Task data
-- ==== Sys2Proof/Machine/Fabric.lean ====
section
/-!
DEFINITION. The fabric (spec/02_dies_islands_fabric.md R42 to R54, R59, R531): what a target does with an access to memory, to
a register window, to the Callboard or to the display slot buffer, and how requests, responses and events travel.
-/

namespace Sys2Proof.Machine

open Sys2Proof

/-! ### Lanes of a flit -/

/-- The bytes of a flit that BYTE_EN selects. -/
def lanesOf (byteEn : Nat) : List Nat := (List.range 16).filter fun i => bitOf byteEn i

/-- Byte enables for the `w` bytes at an address. -/
def enables (addr w : Nat) : Nat := (2 ^ w - 1) * 2 ^ (addr % 16) % 2 ^ 16

/-- The object registers of a window that the selected lanes of the flit at `off` touch: offset, size, PID. -/
def touched (island off : Nat) (lanes : List Nat) : List (Nat × Nat × Nat) :=
  (registersAt island off 16).filter fun r => lanes.any fun i => decide (r.1 ≤ off + i ∧ off + i < r.1 + r.2.1)

/-- Whether the initiator is a proxy engine, stamped for a master's request (R45). -/
def proxied (init : Nat) : Bool := init == 0x18 || init == 0x19

/-! ### The Callboard's registers (R119) -/

/-- The registers of a channel: 0 NOTICE, 1 PEEK, 2 STATUS, 3 ACK, 4 WITHDRAW, 5 CONFIG, with offset and size. -/
def cbdRegs : List (Nat × Nat × Nat) := [(0, 0x00, 16), (1, 0x10, 16), (2, 0x20, 8), (3, 0x28, 2), (4, 0x2C, 2), (5, 0x30, 8)]

/-- The lanes of a register among the selected bytes of a channel. -/
def partOf (r : Nat × Nat × Nat) (offs : List Nat) : List Nat := offs.filter fun o => decide (r.2.1 ≤ o ∧ o < r.2.1 + r.2.2)

/-- Whether selected bytes are the whole register or an aligned part of it of 4 or 8 bytes. -/
def wholeOrPart (r : Nat × Nat × Nat) (offs : List Nat) : Bool :=
  let lo := offs.headD 0
  let n := offs.length
  (offs == (List.range n).map fun i => lo + i)
    && (n == r.2.2 || ((n == 4 || n == 8) && lo % n == 0))

/-- What a read of part of a channel's register gives: status, the register's value, and the state at acceptance. -/
def cbdReadPart (ch init level : Nat) (r : Nat × Nat × Nat) (offs : List Nat) (s : State) : Nat × Nat × State :=
  let c := s.chan ch
  if r.1 = 0 then (if offs.length = 16 then readNotice ch init s else (stDenied, 0, s))
  else if r.1 = 3 ∨ r.1 = 4 ∨ wholeOrPart r offs = false then (stDenied, 0, s)
  else if r.1 = 1 then (if proxied init ∧ level < peekLevel ch then (stDenied, 0, s) else (stOk, c.notice, s))
  else if r.1 = 2 then (stOk, c.status, s)
  else (stOk, c.config, s)

/-- Whether every selected byte belongs to one of the registers hit: an access that reaches beyond them has another width (R119). -/
def exactly (hit : List (Nat × Nat × Nat)) (offs : List Nat) : Bool :=
  offs.all fun o => hit.any fun r => decide (r.2.1 ≤ o ∧ o < r.2.1 + r.2.2)

/-- A read of the Callboard's registers: `offs` are the selected bytes within channel `ch`. The answer places each byte. -/
def cbdRead (ch init level : Nat) (offs : List Nat) (s : State) : Nat × List (Nat × Nat) × State :=
  if s.cbdOn = false then (stAborted, [], s)
  else
    let hit := cbdRegs.filter fun r => !(partOf r offs == [])
    if hit = [] then (stDecode, [], s)
    else if exactly hit offs = false then (stDenied, [], s)
    else
      let parts := hit.map fun r => (r, cbdReadPart ch init level r (partOf r offs) s)
      match parts.find? fun x => !(x.2.1 == stOk) with
      | some x => (x.2.1, [], s)
      | none =>
        (stOk, parts.flatMap fun x => (partOf x.1 offs).map fun o => (o, x.2.2.1 / 256 ^ (o - x.1.2.1) % 256),
          match parts with
          | [x] => x.2.2.2
          | _ => s)

/-- A write to the Callboard's registers other than NOTICE: its selected bytes are exactly those of one register (R119). -/
def cbdWrite (ch init : Nat) (offs : List Nat) (byteOf : Nat → Nat) (s : State) : Nat × State :=
  let val (r : Nat × Nat × Nat) : Nat := ofBytes ((List.range r.2.2).map fun i => byteOf (r.2.1 + i))
  match cbdRegs.filter fun r => !(partOf r offs == []) with
  | [] => (if s.cbdOn then stDecode else stAborted, s)
  | [r] =>
    if s.cbdOn = false then (stAborted, s)
    else if ¬ (offs.length = r.2.2) ∨ exactly [r] offs = false then (stDenied, s)
    else if r.1 = 3 then ackNotice ch init (val r) s
    else if r.1 = 4 then withdrawNotice ch init (val r) s
    else if r.1 = 5 then writeConfig ch init (val r) s
    else (stDenied, s)
  | _ => (if s.cbdOn then stDenied else stAborted, s)

/-- The side effect of a delivered read of the flit at a Callboard offset (R53, R128). -/
def cbdDelivered (off init : Nat) (s : State) : State :=
  let ch := off / 0x40
  if off % 0x40 = 0 then deliverNotice ch true s
  else if off % 0x40 = 0x20 then (readStatus ch init s).2.2
  else s

/-! ### Register windows (R50, R531) -/

/-- Whether an object belongs to a safety block (R185). -/
def inBlock (p : Nat) : Bool := blockGroups.contains (p / 256 * 256) || p / 256 * 256 == 0x30F000

/-- The bits of a register that are not reserved. -/
def storedBits (o : Obj) (p : Nat) : Nat :=
  match o.lim with
  | .mask m => m
  | .cross =>
    if p = P.pbkBankCmd then 0x77FF
    else if p = P.tlyCalCmd then 0xFFFF
    else if p = P.boxTamperBlock then 0x07FF
    else if (List.range 4).any fun k => p == P.boxSeason k then 0xFF80FFFF
    else if p = P.boxSpecial then ((List.range 64).map fun i => 0xFFFFFF83 * 2 ^ (32 * i)).foldl (· + ·) 0
    else if p = P.slVlanTable then ((List.range 64).map fun i => 0xFF1F0FFF * 2 ^ (64 * i)).foldl (· + ·) 0
    else if (List.range 16).any fun k => p == P.flyCueCtrl k then 0xEF
    else if p = P.sdrFormat ∨ p = P.uartFormat 1 ∨ p = P.uartFormat 2 then 0x3F
    else 2 ^ (8 * o.ty.size) - 1
  | _ => 2 ^ (8 * o.ty.size) - 1

/-- Whether a register refuses an access: by its mark, by the level of a proxied request, or as part of a safety block. -/
def regDenied (init level p : Nat) (write : Bool) : Bool :=
  match findObj p with
  | none => true
  | some o =>
    (if write then o.mark == .ro || inBlock p else o.mark == .wo) || (proxied init && decide (level < levelOf p))

/-- A read of the flit at an offset of a window: status, and each selected byte by its lane. A part without power aborts it
(R39). Where only some of the selected bytes belong to a register, the others read 0 and the answer is OK (DESIGN CHOICE,
notes/assumptions/81.md). -/
def windowRead (island off init level : Nat) (lanes : List Nat) (s : State) : Nat × List (Nat × Nat) :=
  let rs := touched island off lanes
  if rs = [] then (stDecode, [])
  else if rs.any fun r => !s.partOn r.2.2 then (stAborted, [])
  else if rs.any fun r => regDenied init level r.2.2 false then (stDenied, [])
  else
    (stOk, rs.flatMap fun r =>
      let v := objVal s r.2.2
      (lanes.filter fun i => decide (r.1 ≤ off + i ∧ off + i < r.1 + r.2.1)).map fun i =>
        (i, v / 256 ^ (off + i - r.1) % 256))

/-- Who writes through the fabric: the master of a proxied request, or the unit itself. -/
def fabWriter (init level : Nat) : Writer :=
  if init = 0x18 then ⟨0xFFFE, .side, level, .stageDoor⟩
  else if init = 0x19 then ⟨0xFFFE, .main, level, .stageLink⟩
  else ⟨0xFFFE, .none, 4, .stageDoor⟩

/-- The fabric status of a write-only command's result: a value outside its limits is taken, without effect (notes/assumptions/14.md). -/
def rawStatus (res : Nat) : Nat :=
  if res = resBusy ∨ res = resType then stRefused
  else if res = resAccess then stDenied
  else if res = resAborted then stAborted
  else stOk

/-- What a raw write of a value leaves (R531): a register that can be read holds the value as written, whatever the block's own rule
would answer a request of the dictionary; a write-only command acts or does not. -/
def rawStored (o : Obj) (p v : Nat) (a : Nat × State) : Nat × State :=
  if o.mark = .wo ∨ a.1 = resOk ∨ a.1 = resAborted then (rawStatus a.1, a.2) else (stOk, a.2.setReg p v)

/-- One register written with the selected bytes: the rest of it keeps its value, reserved bits and all but bit 0 of a BOOL
store 0. -/
def regWrite (off : Nat) (lanes : List Nat) (byteOf : Nat → Nat) (w : Writer) (r : Nat × Nat × Nat) (s : State) : Nat × State :=
  match findObj r.2.2 with
  | none => (stDecode, s)
  | some o =>
    let old := if o.mark = .wo then 0 else objVal s r.2.2
    let new := ofBytes ((List.range r.2.1).map fun i =>
      if decide (off ≤ r.1 + i) && lanes.contains (r.1 + i - off) then byteOf (r.1 + i - off) else old / 256 ^ i % 256)
    let v := if o.ty = .bool then new % 2 else new &&& storedBits o r.2.2
    rawStored o r.2.2 v (actWrite ⟨w, 0, 0, false⟩ r.2.2 (toBytes r.2.1 v) s)

/-- Registers written in order while each accepts. -/
def regWrites (off : Nat) (lanes : List Nat) (byteOf : Nat → Nat) (w : Writer) : List (Nat × Nat × Nat) → State → Nat × State
  | [], s => (stOk, s)
  | r :: t, s =>
    let a := regWrite off lanes byteOf w r s
    if a.1 = stOk then regWrites off lanes byteOf w t a.2 else a

/-- A write of the flit at an offset of a window. Selected bytes that belong to no register are ignored where others do
(DESIGN CHOICE, notes/assumptions/81.md). -/
def windowWrite (island off init level : Nat) (lanes : List Nat) (byteOf : Nat → Nat) (s : State) : Nat × State :=
  let rs := touched island off lanes
  if rs = [] then (stDecode, s)
  else if rs.any fun r => !s.partOn r.2.2 then (stAborted, s)
  else if rs.any fun r => regDenied init level r.2.2 true then (stDenied, s)
  else regWrites off lanes byteOf (fabWriter init level) rs s

/-! ### Targets -/

/-- Bytes by lane as a flit. -/
def flitOf (l : List (Nat × Nat)) : Nat := (l.map fun e => e.2 * 256 ^ e.1).foldl (· + ·) 0

/-- The Callboard's registers in the window of I07. -/
def inCallboard (island off : Nat) : Bool := island == 7 && decide (0x1000 ≤ off ∧ off < 0x1800)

Problem requirements
Give the exact lines, and only those, from the line containing "power aborts it" through the line containing "(i, v / 256 ^ (off + i - r.1) % 256))" in the entries above.

Result of this exercise
/-- A read of the flit at an offset of a window: status, and each selected byte by its lane. A part without power aborts it
(R39). Where only some of the selected bytes belong to a register, the others read 0 and the answer is OK (DESIGN CHOICE,
notes/assumptions/81.md). -/
def windowRead (island off init level : Nat) (lanes : List Nat) (s : State) : Nat × List (Nat × Nat) :=
  let rs := touched island off lanes
  if rs = [] then (stDecode, [])
  else if rs.any fun r => !s.partOn r.2.2 then (stAborted, [])
  else if rs.any fun r => regDenied init level r.2.2 false then (stDenied, [])
  else
    (stOk, rs.flatMap fun r =>
      let v := objVal s r.2.2
      (lanes.filter fun i => decide (r.1 ≤ off + i ∧ off + i < r.1 + r.2.1)).map fun i =>
        (i, v / 256 ^ (off + i - r.1) % 256))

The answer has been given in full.